Stored data:

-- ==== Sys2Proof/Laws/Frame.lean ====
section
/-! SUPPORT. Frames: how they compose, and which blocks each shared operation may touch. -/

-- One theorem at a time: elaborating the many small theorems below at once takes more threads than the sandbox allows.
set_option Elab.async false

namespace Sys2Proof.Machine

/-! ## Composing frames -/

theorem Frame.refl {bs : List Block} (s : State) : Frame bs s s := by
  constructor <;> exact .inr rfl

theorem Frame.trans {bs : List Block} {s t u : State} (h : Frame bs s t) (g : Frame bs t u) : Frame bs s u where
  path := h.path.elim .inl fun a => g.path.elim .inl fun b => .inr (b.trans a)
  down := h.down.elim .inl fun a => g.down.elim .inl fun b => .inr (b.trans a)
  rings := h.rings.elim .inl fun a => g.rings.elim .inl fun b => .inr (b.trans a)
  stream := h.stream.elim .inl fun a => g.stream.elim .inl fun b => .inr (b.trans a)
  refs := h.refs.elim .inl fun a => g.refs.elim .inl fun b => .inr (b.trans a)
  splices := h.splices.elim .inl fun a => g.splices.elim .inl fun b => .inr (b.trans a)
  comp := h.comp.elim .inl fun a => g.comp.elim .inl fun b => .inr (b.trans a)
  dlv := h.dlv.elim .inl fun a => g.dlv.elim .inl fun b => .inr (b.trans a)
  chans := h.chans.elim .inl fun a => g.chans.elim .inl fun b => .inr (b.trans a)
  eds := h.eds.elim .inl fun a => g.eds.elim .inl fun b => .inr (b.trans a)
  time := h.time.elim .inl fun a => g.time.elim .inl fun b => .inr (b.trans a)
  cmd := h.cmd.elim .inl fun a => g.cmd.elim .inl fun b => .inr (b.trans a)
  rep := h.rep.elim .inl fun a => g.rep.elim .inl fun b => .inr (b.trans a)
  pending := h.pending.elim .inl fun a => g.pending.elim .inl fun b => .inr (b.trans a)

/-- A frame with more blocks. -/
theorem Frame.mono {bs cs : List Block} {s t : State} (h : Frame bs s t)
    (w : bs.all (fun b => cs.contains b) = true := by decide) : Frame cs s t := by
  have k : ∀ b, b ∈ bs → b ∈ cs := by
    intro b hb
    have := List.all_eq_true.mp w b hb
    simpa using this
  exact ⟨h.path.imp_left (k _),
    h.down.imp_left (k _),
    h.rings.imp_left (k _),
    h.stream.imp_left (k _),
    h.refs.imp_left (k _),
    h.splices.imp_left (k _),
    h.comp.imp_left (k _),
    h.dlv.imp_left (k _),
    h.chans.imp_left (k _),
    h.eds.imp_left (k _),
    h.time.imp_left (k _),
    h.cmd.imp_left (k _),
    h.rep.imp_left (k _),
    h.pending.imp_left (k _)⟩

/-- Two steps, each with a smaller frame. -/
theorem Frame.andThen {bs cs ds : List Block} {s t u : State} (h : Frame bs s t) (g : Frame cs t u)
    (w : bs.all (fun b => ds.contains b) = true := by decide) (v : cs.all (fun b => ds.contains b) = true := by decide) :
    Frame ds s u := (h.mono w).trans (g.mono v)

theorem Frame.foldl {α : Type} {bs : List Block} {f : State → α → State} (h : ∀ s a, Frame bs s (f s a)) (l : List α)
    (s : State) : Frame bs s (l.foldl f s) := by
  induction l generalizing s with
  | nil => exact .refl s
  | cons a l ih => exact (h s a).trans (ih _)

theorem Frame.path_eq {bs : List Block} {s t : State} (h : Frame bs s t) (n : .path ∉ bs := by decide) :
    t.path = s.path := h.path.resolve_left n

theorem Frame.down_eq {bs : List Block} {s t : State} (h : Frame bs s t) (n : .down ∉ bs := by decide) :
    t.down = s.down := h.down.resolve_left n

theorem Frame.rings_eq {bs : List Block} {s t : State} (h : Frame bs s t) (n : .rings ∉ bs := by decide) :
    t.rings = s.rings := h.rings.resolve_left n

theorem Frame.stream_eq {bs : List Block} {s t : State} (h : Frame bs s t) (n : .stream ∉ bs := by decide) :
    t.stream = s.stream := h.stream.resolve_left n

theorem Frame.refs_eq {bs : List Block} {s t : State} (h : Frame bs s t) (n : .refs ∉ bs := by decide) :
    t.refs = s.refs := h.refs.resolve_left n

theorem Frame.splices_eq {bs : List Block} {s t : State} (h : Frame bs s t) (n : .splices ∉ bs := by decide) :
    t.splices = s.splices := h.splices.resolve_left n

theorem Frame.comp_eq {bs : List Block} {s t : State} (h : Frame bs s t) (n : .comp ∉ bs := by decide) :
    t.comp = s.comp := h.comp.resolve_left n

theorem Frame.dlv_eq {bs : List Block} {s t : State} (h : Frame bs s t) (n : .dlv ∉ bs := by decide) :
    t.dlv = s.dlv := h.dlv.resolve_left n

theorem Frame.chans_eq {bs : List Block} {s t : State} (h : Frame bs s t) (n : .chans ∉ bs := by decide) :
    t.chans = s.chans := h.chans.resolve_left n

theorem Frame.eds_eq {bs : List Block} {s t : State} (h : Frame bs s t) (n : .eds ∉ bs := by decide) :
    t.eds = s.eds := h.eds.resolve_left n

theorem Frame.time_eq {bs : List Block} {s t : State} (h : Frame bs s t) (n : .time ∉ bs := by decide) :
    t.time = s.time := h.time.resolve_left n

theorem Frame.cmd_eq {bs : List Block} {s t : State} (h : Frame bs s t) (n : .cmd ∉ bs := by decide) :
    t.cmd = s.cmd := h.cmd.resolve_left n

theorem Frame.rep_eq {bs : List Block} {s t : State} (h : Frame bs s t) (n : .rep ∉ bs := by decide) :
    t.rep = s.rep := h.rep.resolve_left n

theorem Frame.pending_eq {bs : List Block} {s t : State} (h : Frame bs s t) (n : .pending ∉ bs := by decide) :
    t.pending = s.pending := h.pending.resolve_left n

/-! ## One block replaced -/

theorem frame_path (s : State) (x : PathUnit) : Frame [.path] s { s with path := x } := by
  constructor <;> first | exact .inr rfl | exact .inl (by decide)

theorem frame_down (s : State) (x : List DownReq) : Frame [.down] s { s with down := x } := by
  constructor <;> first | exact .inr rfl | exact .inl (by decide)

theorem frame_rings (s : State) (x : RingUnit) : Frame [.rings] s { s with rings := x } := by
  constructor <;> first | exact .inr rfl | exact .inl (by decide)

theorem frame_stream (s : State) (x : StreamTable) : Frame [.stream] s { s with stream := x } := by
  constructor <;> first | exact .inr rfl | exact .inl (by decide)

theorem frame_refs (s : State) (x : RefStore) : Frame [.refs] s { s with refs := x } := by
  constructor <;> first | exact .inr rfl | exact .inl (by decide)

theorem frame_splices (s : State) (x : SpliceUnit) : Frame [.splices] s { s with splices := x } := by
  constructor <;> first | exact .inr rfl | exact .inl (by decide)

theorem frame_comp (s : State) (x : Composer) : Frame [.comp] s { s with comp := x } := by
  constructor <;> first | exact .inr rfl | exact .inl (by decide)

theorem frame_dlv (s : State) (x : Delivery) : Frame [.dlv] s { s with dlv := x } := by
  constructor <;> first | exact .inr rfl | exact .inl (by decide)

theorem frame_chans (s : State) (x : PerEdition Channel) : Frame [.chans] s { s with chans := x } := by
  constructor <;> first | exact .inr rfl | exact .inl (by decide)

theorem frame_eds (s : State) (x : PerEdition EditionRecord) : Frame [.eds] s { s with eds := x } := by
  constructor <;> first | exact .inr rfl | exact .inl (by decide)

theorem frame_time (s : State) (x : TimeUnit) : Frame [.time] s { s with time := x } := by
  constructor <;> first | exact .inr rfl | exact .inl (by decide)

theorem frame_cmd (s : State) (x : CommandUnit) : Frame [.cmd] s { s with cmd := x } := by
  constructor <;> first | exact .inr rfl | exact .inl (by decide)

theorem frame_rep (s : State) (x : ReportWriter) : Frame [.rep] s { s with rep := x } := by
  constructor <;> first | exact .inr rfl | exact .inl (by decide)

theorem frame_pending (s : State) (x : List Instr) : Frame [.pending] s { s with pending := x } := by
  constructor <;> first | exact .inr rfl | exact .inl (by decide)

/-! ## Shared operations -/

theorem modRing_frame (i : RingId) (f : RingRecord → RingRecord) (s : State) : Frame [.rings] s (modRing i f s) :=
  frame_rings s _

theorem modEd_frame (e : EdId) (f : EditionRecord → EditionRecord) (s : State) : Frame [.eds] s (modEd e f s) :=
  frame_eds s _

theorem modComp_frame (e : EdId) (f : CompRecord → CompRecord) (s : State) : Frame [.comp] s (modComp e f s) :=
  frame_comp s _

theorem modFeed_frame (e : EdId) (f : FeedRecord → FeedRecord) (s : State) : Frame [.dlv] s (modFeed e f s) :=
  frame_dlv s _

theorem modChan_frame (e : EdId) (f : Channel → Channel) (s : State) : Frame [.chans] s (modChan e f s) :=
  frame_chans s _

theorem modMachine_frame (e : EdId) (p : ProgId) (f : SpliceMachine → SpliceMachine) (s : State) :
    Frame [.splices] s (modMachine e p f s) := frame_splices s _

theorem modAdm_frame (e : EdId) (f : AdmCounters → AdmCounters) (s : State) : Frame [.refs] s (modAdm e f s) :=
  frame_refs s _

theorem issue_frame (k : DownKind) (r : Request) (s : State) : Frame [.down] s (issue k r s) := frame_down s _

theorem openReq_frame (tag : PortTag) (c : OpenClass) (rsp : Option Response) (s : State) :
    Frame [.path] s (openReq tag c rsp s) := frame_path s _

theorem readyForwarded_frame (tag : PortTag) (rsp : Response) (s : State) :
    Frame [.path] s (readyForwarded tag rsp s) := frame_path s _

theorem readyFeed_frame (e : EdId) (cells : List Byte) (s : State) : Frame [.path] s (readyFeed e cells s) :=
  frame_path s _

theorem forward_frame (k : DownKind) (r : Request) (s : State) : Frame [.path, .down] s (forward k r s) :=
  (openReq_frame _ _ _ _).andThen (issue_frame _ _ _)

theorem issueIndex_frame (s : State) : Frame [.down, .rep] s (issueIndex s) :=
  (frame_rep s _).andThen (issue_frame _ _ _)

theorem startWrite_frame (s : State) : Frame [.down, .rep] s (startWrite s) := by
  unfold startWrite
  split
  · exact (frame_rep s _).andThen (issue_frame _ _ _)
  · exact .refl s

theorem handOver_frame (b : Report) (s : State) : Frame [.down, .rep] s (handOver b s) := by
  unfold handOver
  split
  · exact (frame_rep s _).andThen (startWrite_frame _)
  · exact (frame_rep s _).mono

**Problem to solve**.
Among the entries above, locate the lines containing "t) (n : .cmd" and "theorem frame_path (s", and transcribe exactly those two lines and all lines between.

**The answer**.
theorem Frame.cmd_eq {bs : List Block} {s t : State} (h : Frame bs s t) (n : .cmd ∉ bs := by decide) :
    t.cmd = s.cmd := h.cmd.resolve_left n

theorem Frame.rep_eq {bs : List Block} {s t : State} (h : Frame bs s t) (n : .rep ∉ bs := by decide) :
    t.rep = s.rep := h.rep.resolve_left n

theorem Frame.pending_eq {bs : List Block} {s t : State} (h : Frame bs s t) (n : .pending ∉ bs := by decide) :
    t.pending = s.pending := h.pending.resolve_left n

/-! ## One block replaced -/

theorem frame_path (s : State) (x : PathUnit) : Frame [.path] s { s with path := x } := by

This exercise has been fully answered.